Кассандра обхватила колени, подтянув их к груди, и закрыла глаза. Она желала только одного: чтобы страдания этого бедняги поскорее закончились. Уходя, кто-то из тюремщиков пообещал:

– Завтра переломаем тебе пальцы на ногах.

Как всегда, узник скулил от боли, только сегодня его бормотания были громче, и Кассандра слышала каждое слово.

– Дорогая Фотина, надеюсь, ты жива и здорова. Да благословит Деметра земли Наксоса, и урожай убережет тебя от голода.

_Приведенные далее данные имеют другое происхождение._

/-! ## Triggers and DEPOSE (R322-R327) -/

/-- DEPOSE goes to every agent, and the request to gate the old Vat waits no more (Table 10.3 step 2). -/
def State.sendDepose (s : State) (g : Gap) (gated : Bool) : State :=
  let s := s.modGap fun g => { g with gated := gated, step := 2, deposeReel := s.dieReel (hubDie g.newActive) }
  let s := s.modFelt fun n => { n with waiting := n.waiting.filter fun w => !(w.t.type == 0x80 && w.t.src == hubDie g.newActive) }
  (s.modPkg fun x => { x with proposed := g.epoch }).feltSend (hubDie g.newActive) 0x04 1 0 [g.epoch, b2n gated]
/-- LIVE_TIMEOUT (R322 code 0x1): the standby asks the old Vat's hub agent to gate it, or finds it gated and deposes. -/
def execLiveTimeout (s : State) : Host.Outcome State Fault Refusal :=
  let h := if (s.vat .a).role = .standby then Hub.a else Hub.b
  if s.sh.gap.isSome || !s.canPromote h then .next s
  else
    let o := otherHub h
    let gated := (s.vat o).role != .active
    let g := { s.newGap 1 h ((s.vat h).heardReel.getD s.reel) gated false with asked := s.reel }
    let s := s.modSh fun x => { x with gap := some g }
    .next (if gated then s.sendDepose g true else s.feltSend (hubDie h) 0x80 0 (hubDie o) [(s.vat h).epoch, 2])
/-- The hub whose Vat a watchdog or fault of an active Vat concerns: the active one's, or in a gap the one's that becomes active. -/
def State.watchedHub (s : State) : Option Hub :=
  match s.activeHub with
  | some h => some h
  | none => s.sh.gap.map (·.newActive)
/-- The hub whose stopped Vat no longer sends LIVE while no switch-over goes on: the other can promote, or none can (R325, R327). -/
def State.stoppedHub (s : State) : Hub := if s.canPromote .a then .b else .a
/-- The active Vat has been chosen since the package reset (R317). -/
def Boot.chosen : Boot → Bool
  | .ready => true
  | .step n => decide (4 ≤ n)
  | _ => false
/-- FW_WATCHDOG_EXPIRY (R322 code 0x4): of the active Vat; in a gap of the one that becomes active; or the silence of one that has stopped under R327
    after an abandoned switch-over, which its hub agent finds (R325). -/
def execFwWatchdogExpiry (s : State) : Host.Outcome State Fault Refusal :=
  .next (match s.watchedHub with
    | some h => s.vatTrigger h 4
    | none => if s.sh.noStandby.isSome || s.acting.isSome || !s.pkg.boot.chosen then s else s.failOver s.stoppedHub 4)
/-- ACTIVE_VAT_FAULT (R322 codes 0x2, 0x3, 0x5): the hub's agent gates the Vat that the source names, and the source is counted. -/
def execActiveVatFault (trigger source : Nat) (s : State) : Host.Outcome State Fault Refusal :=
  guardId ((trigger = 2 || trigger = 3 || trigger = 5) && (dieHub (sourceDie source)).isSome)
    (match dieHub (sourceDie source) with
     | none => s
     | some h =>
       let t := if s.activeHub = some h || s.sh.gap.isSome then s.vatTrigger h trigger else s
       t.agentCount (hubDie h) source default)
/-- VAT_FAILED (Table 10.3): the standby deposes the gated Vat. -/
def execVatFailed (h : Hdr) (_trigger : Nat) (s : State) : Host.Outcome State Fault Refusal :=
  match s.sh.gap with
  | some g => .next (s.recv (hubDie g.newActive) h 0x03 fun s => if g.step = 1 then s.sendDepose g true else s)
  | none => .next s
/-- GATE_CONFIRM (R325): the old Vat's hub agent has gated it. -/
def execGateConfirm (_h : Hdr) (s : State) : Host.Outcome State Fault Refusal :=
  match s.sh.gap with
  | some g => .next (if g.step = 1 && !g.gated then ((s.vatDown (otherHub g.newActive)).modGap fun g => { g with confirmed := true }).sendDepose g true
      else s)
  | none => .next s
/-- DEPOSE_GATE_TIMEOUT (R325): no confirmation within 2 us. -/
def execDeposeGateTimeout (s : State) : Host.Outcome State Fault Refusal :=
  match s.sh.gap with
  | some g => .next (if g.step = 1 && !g.gated then s.sendDepose g false else s)
  | none => .next s
/-- DEPOSE (R319, R325, R327): a gated one is acknowledged; an ungated one gets NAK while the agent hears the current epoch's LIVE. The
    acknowledgement carries the agent's reel count (R364), and the old Vat on that die leaves service. A repeated one is answered again (R363). -/
def execDepose (h : Hdr) (die : Nat) (gated : Bool) (s : State) : Host.Outcome State Fault Refusal :=
  guardId (isDie die)
    (let k := s.die die
     let now := s.dieReel die
     let hears := match k.live with | some t => k.liveEpoch == k.epoch && decide (now ≤ t + 10000) | none => false
     if k.inReset then s.ack die h.src 0x04 h.seq 2
     else if h.epoch < k.epoch then (s.agentCount die (pkgSource 5) default).feltSend die 0x06 0 h.src [k.epoch]
     else if seqSeen (tget [] s.felt.seen (seenKey die h.src 0x04)) h.seq then
       if k.epoch = h.epoch then s.ackWith die h.src 0x04 h.seq 0 (some (now % 2 ^ 32)) else s.ack die h.src 0x04 h.seq 1
     else if !gated && hears && decide (k.epoch < h.epoch) then (s.noteSeen die h.src 0x04 h.seq).ack die h.src 0x04 h.seq 1
     else
       let s := ((s.noteSeen die h.src 0x04 h.seq).modDie die fun k => { k with epoch := h.epoch }).ackWith die h.src 0x04 h.seq 0 (some (now % 2 ^ 32))
       match dieHub die with
       | some v => if (s.vat v).role = .active && decide ((s.vat v).epoch < h.epoch) then s.vatDown v else s
       | none => s)
/-- EPOCH_STALE (R327): a Vat that receives it for a higher epoch than its own leaves service. -/
def execEpochStale (_h : Hdr) (hub : Hub) (epoch : Nat) (s : State) : Host.Outcome State Fault Refusal :=
  .next (if (s.vat hub).role = .active && decide ((s.vat hub).epoch < epoch) then s.vatDown hub else s)
/-- The standby abandons the switch-over: DEPOSE_REFUSED, and the alias serves the old Vat again (R325). -/
def State.refuseDepose (s : State) (g : Gap) : State :=
  let s := s.modSh fun x => { x with gap := none }
  (s.record 0x0A01 4 (pkgSource 6) (sat 8 g.naks.length * 2 ^ 8 + sat 8 g.acks.length) (g.epoch % 2 ^ 24) 0).releaseHeld g.held
/-- Steps 3 and 4: the new epoch and role are in both MRAM copies, and ANNOUNCE goes to every agent (Table 10.3). -/
def State.announce (s : State) (g : Gap) : State :=
  let s := ((s.putEpoch g.epoch g.newActive).modVat g.newActive fun v => { v with epoch := g.epoch }).modGap fun g => { g with step := 4 }
  s.feltSend (hubDie g.newActive) 0x05 1 0 [g.epoch]
/-- The answers to DEPOSE so far decide: a NAK refuses; every agent's acknowledgement promotes; when no more answers will come (`last`), or every agent
    has answered, some with RESETTING, a gated
    DEPOSE promotes, an ungated one with at least 51 acknowledgements (R325). -/
def State.decideDepose (s : State) (last : Bool) : State :=
  match s.sh.gap with
  | none => s
  | some g =>
    if g.step ≠ 2 then s
    else if !g.gated && !g.naks.isEmpty then s.refuseDepose g
    else
      let last := last || 100 ≤ g.acks.length + g.others.length
      if 100 ≤ g.acks.length || (last && (g.gated || 51 ≤ g.acks.length)) then s.announce g
      else if last then s.refuseDepose g
      else s
/-- An answer to DEPOSE reaches the standby: status and the agent's reel count (R325, R326). -/
def State.deposeAnswer (s : State) (die status reelLo : Nat) : State :=
  match s.sh.gap with
  | none => s
  | some g =>
    if g.step ≠ 2 || g.acks.contains die || g.naks.contains die then s
    else if status = 1 then (s.modGap fun g => { g with naks := g.naks ++ [die] }).decideDepose false
    else if status = 0 then
      let past := (reelLo + 2 ^ 32 - g.deposeReel % 2 ^ 32) % 2 ^ 32
      let full := g.deposeReel + (if past < 2 ^ 31 then past else 0)
      (s.modGap fun g => { g with acks := g.acks ++ [die], others := g.others.erase die, lastAck := max g.lastAck full }).decideDepose false
    else if status = 2 then (s.modGap fun g => { g with others := insertNat die g.others }).decideDepose false
    else s
/-- NO_STANDBY_RESET (R323): 100 us after a trigger without a standby, a package reset, counted. -/
def execNoStandbyReset (s : State) : Host.Outcome State Fault Refusal :=
  match s.sh.noStandby with
  | some _ => .next ((s.modSh fun x => { x with noStandby := none }).packageReset (pkgSource 6) true)
  | none => .next s

/-! ## VAT_SWITCH and VAT_STANDBY_RETRY (R329, R338) -/

/-- The active Vat has its hub agent gate it and the switch-over starts from step 2. -/
def State.startSwitch (s : State) : State :=
  match s.activeHub with
  | none => s
  | some h =>
    let g := s.newGap 6 (otherHub h) s.reel true true
    ((s.vatDown h).modSh fun x => { x with gap := some g, switching := false }).sendDepose g true
/-- The standby has acknowledged the last mirror sequence number. -/
def State.caughtUp (s : State) : Bool :=
  match s.standbyHub with | some sb => (s.vat sb).mirrorApplied == s.sh.mirrorSeq | none => false
/-- VAT_SWITCH (R329): the active Vat stops issuing and waits for the mirror, then the new active Vat posts the reply. -/
def execVatSwitch (rq : Req) (s : State) : Host.Outcome State Fault Refusal :=
  .next (s.command (.vatSwitch rq) rq { code := 0x0800, least := .operator, kind := .other } [] true fun s =>
    match s.activeHub with
    | none => s.finish rq 0x0800 stNotReady [] []
    | some h =>
      if !s.canPromote (otherHub h) || s.sh.gap.isSome then s.finish rq 0x0800 stBusy [] []
      else
        let s := s.beginRun rq 0x0800 0 0 []
        if s.caughtUp then s.startSwitch else s.modSh fun x => { x with switching := true })
/-- VAT_STANDBY_RETRY (R338). -/
def execVatStandbyRetry (rq : Req) (s : State) : Host.Outcome State Fault Refusal :=
  .next (s.command (.vatStandbyRetry rq) rq { code := 0x0801, least := .operator, kind := .other } [] true fun s =>
    match s.activeHub with
    | none => s.finish rq 0x0801 stNotReady [] []
    | some h =>
      let o := otherHub h
      if (s.vat o).heldOffline && decide (s.lastEpoch < 0xFFFFFFFF) then
        (s.modVat o fun v => { v with heldOffline := false, image := none, loadStart := some s.reel }).finish rq 0x0801 stOk [] []
      else s.finish rq 0x0801 stNotReady [] [])

/-! ## The mirror and the self-test (R333-R338) -/

/-- MIRROR (R333): the standby applies a change and acknowledges it; a VAT_SWITCH that waited for the last one proceeds. -/
def execMirror (h : Hdr) (seq : Nat) (s : State) : Host.Outcome State Fault Refusal :=
  match s.standbyHub with
  | none => .next s
  | some sb =>
    .next (s.recvCmd (hubDie sb) h 0x8F fun s =>
      let s := s.modVat sb fun v => { v with mirrorApplied := seq % 2 ^ 32 }
      if s.sh.switching && s.caughtUp && s.sh.gap.isNone && s.canPromote sb then s.startSwitch else s.endSwitchWait)
/-- A Vat enters SYNCING (R335). -/
def State.enterSync (s : State) (h : Hub) : State := s.modVat h fun v => { v with role := .syncing, syncStart := some s.reel, gated := false }
/-- A mirror change is lost: the standby resyncs, and MIRROR_FAULT of its hub is counted (R335). -/
def State.mirrorLost (s : State) : State :=
  match s.standbyHub with
  | some sb => ((s.enterSync sb).endSwitchWait).vatCount (hubSource sb 5) default
  | none => s
/-- MIRROR_SYNCED (R335): the standby's image is complete. -/
def execMirrorSynced (s : State) : Host.Outcome State Fault Refusal :=
  match s.standbyHub with
  | some sb =>
    if (s.vat sb).role = .syncing then
      let ms := (s.reel - (s.vat sb).syncStart.getD s.reel) / 1000000
      let s := s.modVat sb fun v => { v with role := .standby, mirrorApplied := s.sh.mirrorSeq, syncStart := none }
      .next (s.record 0x0A03 0 (pkgSource 6) (sat 24 ms) (s.sh.mirrorSeq % 2 ^ 24) 0)
    else .next s
  | none => .next s
/-- STANDBY_SELFTEST_ITEM_DONE (R336-R338): a cycle is complete once each of its items has passed; a failure resets the standby, and a second one within
    24 h of operating hours holds it OFFLINE. Item 2 counts RECORD_CRC too, and item 6 MIRROR_FAULT (R335, R462). -/
def execStandbySelftestItemDone (item : Nat) (pass : Bool) (s : State) : Host.Outcome State Fault Refusal :=
  guardId (decide (item < 7))
    (match s.standbyHub with
     | none => s
     | some sb =>
       if pass then
         let items := (s.vat sb).cycleItems ||| 2 ^ item
         if items = 127 then s.modVat sb fun v => { v with lastFailed := 0, cycleItems := 0, cycleReel := some s.reel }
         else s.modVat sb fun v => { v with cycleItems := items }
       else
         let again := match (s.vat sb).selfFailHours with | some t => decide (s.pkg.hours < t + 24 * 4096) | none => false
         let s := s.modVat sb fun v => { v with lastFailed := 2 ^ item, cycleItems := 0, selfFailHours := some s.pkg.hours, heldOffline := again }
         let s := ((s.vatDown sb).peerOffline sb).endSwitchWait.vatCount (hubSource sb 9) { ctx := 0, p2 := item, p3 := 0 }
         let s := if item = 6 then s.vatCount (hubSource sb 5) default else if item = 2 then s.vatCount (hubSource sb 4) default else s
         s.standbyHealth sb)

И да благословит Ариадна виноградные лозы… Ненаглядная Фотина, как же я тоскую по твоим ласкам… Нежнейшая Фотина… сколько лет прошло с тех пор, когда в последний раз ты дарила мне свою любовь, но…

От удивления Кассандра широко распахнула глаза – она начинала догадываться, с кем свела ее судьба в афинской тюрьме.

– Твоя жена – Фотина с острова Наксос? – спросила молодая наемница, вспоминая недолгую любовь Варнавы и островитянки.

Узник не ответил.

– А ты – мореход Мелитон?

Ответ на этот вопрос последовал почти незамедлительно:

– Тебе стражники рассказали? Может, они еще и платят тебе, чтобы выведала мою тайну?

– Однажды ты разговаривал с Геродотом, – продолжала Кассандра, – и рассказал ему, как после кораблекрушения тебя вынесло на остров Тира… Поведал о странных письменах и об утраченном знании Пифагора.

– Тише! – зашипел Мелитон. – Хорошо, мы с тобой поговорим, но обещай, что не произнесешь этого имени вслух еще раз, иначе нас обоих убьют.

Они проговорили весь день и вечер. Мелитон рассказал Кассандре о своих приключениях на Тире. Он с большим почтением отзывался о Геродоте и подтвердил опасения историка насчет того, что культисты разыщут утраченную мудрость… Этот разговор оказался для мореплавателя последним. Ночью в камеру Мелитона явились тюремщики. Его избивали с особой жестокостью. Потом кто-то наступил ему на голову, раздавив сапогом череп. Кассандра слышала этот ужасный хруст. Затем – стук ног, когда тело Мелитона выволакивали из камеры.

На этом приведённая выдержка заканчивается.